By Joseph Wong
Given the expected slow recovery of the real estate industry, many investors are relooking at their options to maximise their property portfolios but strangely enough many are still unaware or uncertain about investing in real estate investment trusts (REITs).
In fact, many are still of that mentality where investing in real estate means flipping for capital gains or going for rental yields.
But with the property market stuck at its current low levels, the question is: Can people still invest in property and expect a favourable yield? Given the slow property market, investors may have to turn their head towards REITs as this is the time when REITs shine.
Unlike first-time homebuyers who face difficulty in securing loans to buy their homes, first time REIT investors do not need to have huge sums of money. They can invest in smaller sums and add on to their investment over time.
And they gain quite a substantial dividend yield, usually double of that if they place their savings in fix or term deposits.
An opportunity to invest
“People are shifting towards REITs as it provides them with an opportunity to invest in a large portfolio of real estate assets with lower risk,” said Axis REIT Managers Bhd CEO Leong Kit May.
“REITs appeal to income-oriented investors as we are required to distribute at least 90% of the income to unitholders. Furthermore, REITs are being traded publicly on an exchange which provides investors easy exit plan.
“Unlike REITs, unit trusts linked to properties are non-liquid since they don’t trade. While they do provide some income, they don’t have the requirement to distribute 90% of their income to the unitholders unless stated,” she told StarProperty.
As for the short-term large sum fixed deposit, Leong said it appeals to the high-income investors as the minimum deposit is about RM500,000, which may be beyond the means of most investors.
There is a risk in every investment regardless how safe it appears to be. Every experienced investor knows this. The difference is how high the risk is. There is an adage: High risk, high returns. Although it would be best described as the risk-return trade-off which indicates that the higher the risk, the higher the potential reward.
A savvy investor would know that by diversifying their portfolio, they can reduce their risk.
“Diversification will lead to lower risk,” agreed Leong, adding that many investors go by the rule of not putting “all your eggs in one basket”.
With the nation going through a rough patch with the Covid-19 contagion and the recent political instability resulting from the change in government, the market has become a little more volatile.
Bursa Malaysia’s KLCI index has taken a beating over the last few days falling to close at 1,419.43 on March 12.
Established REITs perform better
For REITS, the more established ones have dividend yields that is mainly double that of the fixed deposit interest rates but there has a drop in dividend yields over time
Leong pointed out that the drop-in dividend yield is mostly due to the appreciation of the unit price like Axis REIT, Pavilion REIT and IGB REIT as investors were keener on stable defensive stocks especially when the market is volatile.
“The more established REITs generally perform better due to the volatility of the share market where investors shift their funds towards REITs to provide stability to their stock portfolio.
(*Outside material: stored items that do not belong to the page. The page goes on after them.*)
/-- BEWU.MOMENT of a quad (R141): G, M1, M2, UPD as they become. -/
def moment (mode : Mode) (p : List Nat) (q : List Nat) : List Nat × Bool × Bool :=
  let P := fun i => dec32 (p.getD i 0)
  let g := dec32 (q.getD 0 0)
  let mul := fun a b => fMul .f32 mode 0 a b
  let d := fun (r : Res) => dec32 r.bits
  let t1 := mul (P 1) g
  let m1 := fFma .f32 mode 0 false false (P 0) (dec32 (q.getD 1 0)) (d t1)
  let gg := mul g g
  let t2 := mul (P 3) (d gg)
  let m2 := fFma .f32 mode 0 false false (P 2) (dec32 (q.getD 2 0)) (d t2)
  let r1 := mul (d m2) (P 6)
  let r2 := fSqrt .f32 mode 0 (d r1)
  let den := fAdd .f32 mode 0 (d r2) (P 4)
  let r3 := mul (d m1) (P 5)
  let upd := fDiv .f32 mode 0 (d r3) (d den)
  let M1 := dec32 (q.getD 1 0)
  let M2 := dec32 (q.getD 2 0)
  ([q.getD 0 0, m1.bits, m2.bits, upd.bits],
   [([P 1, g], t1), ([P 0, M1, d t1], m1), ([g, g], gg), ([P 3, d gg], t2), ([P 2, M2, d t2], m2), ([d m2, P 6], r1), ([d r1], r2),
    ([d r2, P 4], den), ([d m1, P 5], r3), ([d r3, d den], upd)].any madeNan,
   m1.over || m2.over || upd.over)

/-! ## Requests -/

/-- Lines that a range of elements of `b` bytes from `y` covers. -/
def rangeLines (y n b : Nat) : Nat := if n = 0 then 0 else (y + n * b - 1) / 64 - y / 64 + 1

def laneAt (w : BankWork) (i : Nat) : BLane := w.lanes.getD i { lane := 0, addr := 0, data := 0, key := 0 }

/-- The elements of a range at `y` that lie in its i-th line: first and number. -/
def lineElems (y n b i : Nat) : Nat × Nat :=
  let lo := max y ((y / 64 + i) * 64)
  let hi := min (y + n * b) ((y / 64 + i + 1) * 64)
  ((lo - y) / b, (hi - lo) / b)

def elemBytes (op : EwOp) : Nat := if op = .moment then 16 else 4

/-- How many requests a command makes. `n` is the valid count of a range command. -/
def reqTotal (kind : BankKind) (lanes n : Nat) : Nat :=
  match kind with
  | .bred .. | .bxadd | .bxrd .. | .bxclr => lanes
  | .baxpy _ _ y => rangeLines y n 4
  | .bewu op _ _ _ y => rangeLines y n (elemBytes op)
  | .ksinit _ _ _ d w => 1 + d * 2 ^ (w - 3)
  | .ksupd _ _ d _ _ _ => lanes * (d + 1)
  | .ksqry _ _ d _ _ _ => lanes * d
  | .ksadd _ _ d w => 1 + d * 2 ^ (w - 3)

/-- The range (share offset, bytes) of an operand that a command reads at its own banks and carries to those it writes (R132); none where it reads
nothing, or what it writes. -/
def operandRange (kind : BankKind) (n : Nat) : Option (Nat × Nat) :=
  match kind with
  | .baxpy _ x y | .bewu .scadd _ _ x y | .bewu .mul _ _ x y => if x = y ∨ n = 0 then none else some (x, 4 * n)
  | .bewu .moment _ _ x _ => if n = 0 then none else some (x, 32)
  | .ksadd a b d w => if a = b then none else some (b, skBytes d w)
  | _ => none

/-- The part of a range in its j-th line. -/
def lineRange (r : Nat × Nat) (j : Nat) : Nat × Nat :=
  let lo := max r.1 ((r.1 / 64 + j) * 64)
  (lo, min (r.1 + r.2) ((r.1 / 64 + j + 1) * 64) - lo)

def BankWork.range (w : BankWork) : Option (Nat × Nat) := operandRange w.kind w.count

/-- The byte ranges (share offset, bytes) of a command's j-th visit at its operand's banks. -/
def readTouches (w : BankWork) (j : Nat) : List (Nat × Nat) := (w.range.map fun r => lineRange r j).toList

/-- Operand visits that stand before request i. -/
def BankWork.needs (w : BankWork) (i : Nat) : Nat :=
  match w.range with
  | none => 0
  | some r =>
    match w.kind with
    | .baxpy _ _ y | .bewu .scadd _ _ _ y | .bewu .mul _ _ _ y =>
      let e := lineElems y w.count 4 i
      (r.1 + 4 * (e.1 + e.2) - 1) / 64 - r.1 / 64 + 1
    | .ksadd .. => i + 1
    | _ => 1

/-- The byte ranges (share offset, bytes) that request i reads or writes. -/
def reqTouches (w : BankWork) (i : Nat) : List (Nat × Nat) :=
  match w.kind with
  | .bred _ ty => [((laneAt w i).addr, tyBytes ty)]
  | .bxadd | .bxrd .. | .bxclr => [((laneAt w i).addr, 64)]
  | .baxpy _ _ y => let e := lineElems y w.count 4 i; [(y + 4 * e.1, 4 * e.2)]
  | .bewu op _ _ _ y =>
    let b := elemBytes op
    let e := lineElems y w.count b i
    [(y + b * e.1, b * e.2)]
  | .ksinit o _ _ _ _ => [(o + 64 * i, 64)]
  | .ksupd o seed d wd _ _ =>
    let L := laneAt w (i / (d + 1))
    let r := i % (d + 1)
    if r = d then [(o, 64)] else [(counterAt o wd r (sketchHash seed r wd L.key).1, 8)]
  | .ksqry o seed d wd _ _ =>
    let L := laneAt w (i / d)
    let r := i % d
    [(counterAt o wd r (sketchHash seed r wd L.key).1, 8)]
  | .ksadd a _ _ _ => [(a + 64 * i, 64)]

/-- Banks that a byte range touches, by the physical address of each line. -/
def banksOf (settings : List Nat) (r : Nat × Nat) : List Nat :=
  if r.2 = 0 then [] else
    (List.range ((r.1 + r.2 - 1) / 64 - r.1 / 64 + 1)).map fun i => bankOf (bankAddr settings ((r.1 / 64 + i) * 64))

/-- Banks that a command still has to visit. -/
def workBanks (settings : List Nat) (w : BankWork) : List Nat :=
  ((List.range (w.reads - w.fetched)).flatMap fun j => (readTouches w (w.fetched + j)).flatMap (banksOf settings)) ++
    (List.range (w.total - w.cur)).flatMap fun i => (reqTouches w (w.cur + i)).flatMap (banksOf settings)

/-- Whether a gang's core has unfinished bank work at some banks (R134: a later request to them waits), or the gang has on a core where it was placed
before (R257). -/
def State.bankBusy (s : State) (g : Nat) (banks : List Nat) : Bool :=
  let G := s.gang g
  s.cores.any fun c => c.2.bank.any fun w => (c.1 == G.core || w.gang == g) && w.part == G.part && (workBanks (s.settings w.part) w).any banks.contains

/-- Whether a command may visit some banks: no earlier command of its core still has to visit them (R134), and none that its gang issued on a core where
it was placed before (R257). -/
def State.mayVisit (s : State) (c : Nat) (w : BankWork) (at_ : List (Nat × Nat)) : Bool :=
  let mine := at_.flatMap (banksOf (s.settings w.part))
  let there := fun (e : BankWork) => (workBanks (s.settings e.part) e).any mine.contains
  !(((s.core c).bank.takeWhile fun e => e.id != w.id).any there) &&
    !(s.cores.any fun k => k.1 != c && k.2.bank.any fun e => e.gang == w.gang && decide (e.id < w.id) && there e)

/-- Whether a command's next operand visit may be performed. -/
def State.mayFetch (s : State) (c : Nat) (w : BankWork) : Bool := decide (w.fetched < w.reads) && s.mayVisit c w (readTouches w w.fetched)

/-- Whether a command's next request may be performed: the operands that it needs have been carried to it. -/
def State.mayApply (s : State) (c : Nat) (w : BankWork) : Bool :=
  decide (w.cur < w.total ∧ w.needs w.cur ≤ w.fetched) && s.mayVisit c w (reqTouches w w.cur)

/-- Whether a command has a visit that may be performed. -/
def State.mayRequest (s : State) (c : Nat) (w : BankWork) : Bool := s.mayFetch c w || s.mayApply c w

/-! ## Performing a request -/

/-- Reads, writes and poison of share offsets of a partition. -/
def State.bkPa (s : State) (p b : Nat) : Nat := bankAddr (s.settings p) b
def State.bkRead (s : State) (p b n : Nat) : List Byte := (List.range n).map fun i => s.mem.read (s.bkPa p (b + i))
def State.bkNat (s : State) (p b n : Nat) : Nat := ofLe (s.bkRead p b n)
def State.bkWrite (s : State) (p b : Nat) (l : List Byte) : State :=
  (List.range l.length).foldl (fun a i => a.putN (s.bkPa p (b + i)) [l.getD i 0]) s
def State.bkPoisoned (s : State) (p b n : Nat) : Bool := (List.range n).any fun i => s.mem.poison.contains (poisonUnit (s.bkPa p (b + i)))
/-- A line that its command leaves poisoned (R110). -/
def State.bkPoison (s : State) (p b : Nat) : State :=
  let a := poisonUnit (s.bkPa p b)
  { s with mem := { s.mem with poison := if s.mem.poison.contains a then s.mem.poison else s.mem.poison ++ [a] } }
def State.bkCure (s : State) (p b : Nat) : State :=
  { s with mem := { s.mem with poison := s.mem.poison.filter (· != poisonUnit (s.bkPa p b)) } }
REITs are generally labelled as defensive due to the high dividend yield and diverse property portfolio,” she said.
The advice for new investors is to study the market before making that first dip into REITs, according to a personal financial advisor.
“Given that some sub-sectors like industrial real estate are performing better, a good idea would be to your due diligence,” he said.
Increased demand for industrial real estate
Like the personal financial advisor, Leong is of the opinion that industrial properties are undervalued and underrated.
“Industrial properties continue to offer a lot of opportunities for investors as this segment has recorded strong growth for the past five years with yield of about 9-10%.
“Furthermore, Budget 2020’s allocation of RM550mil, to provide smart automation matching grants to 1,000 manufacturing and 1,000 services companies, will likely boost investments in the manufacturing industry which is in line with the recently unveiled Shared Prosperity Vision 2030. This will directly increase the demand for industrial properties,” she said.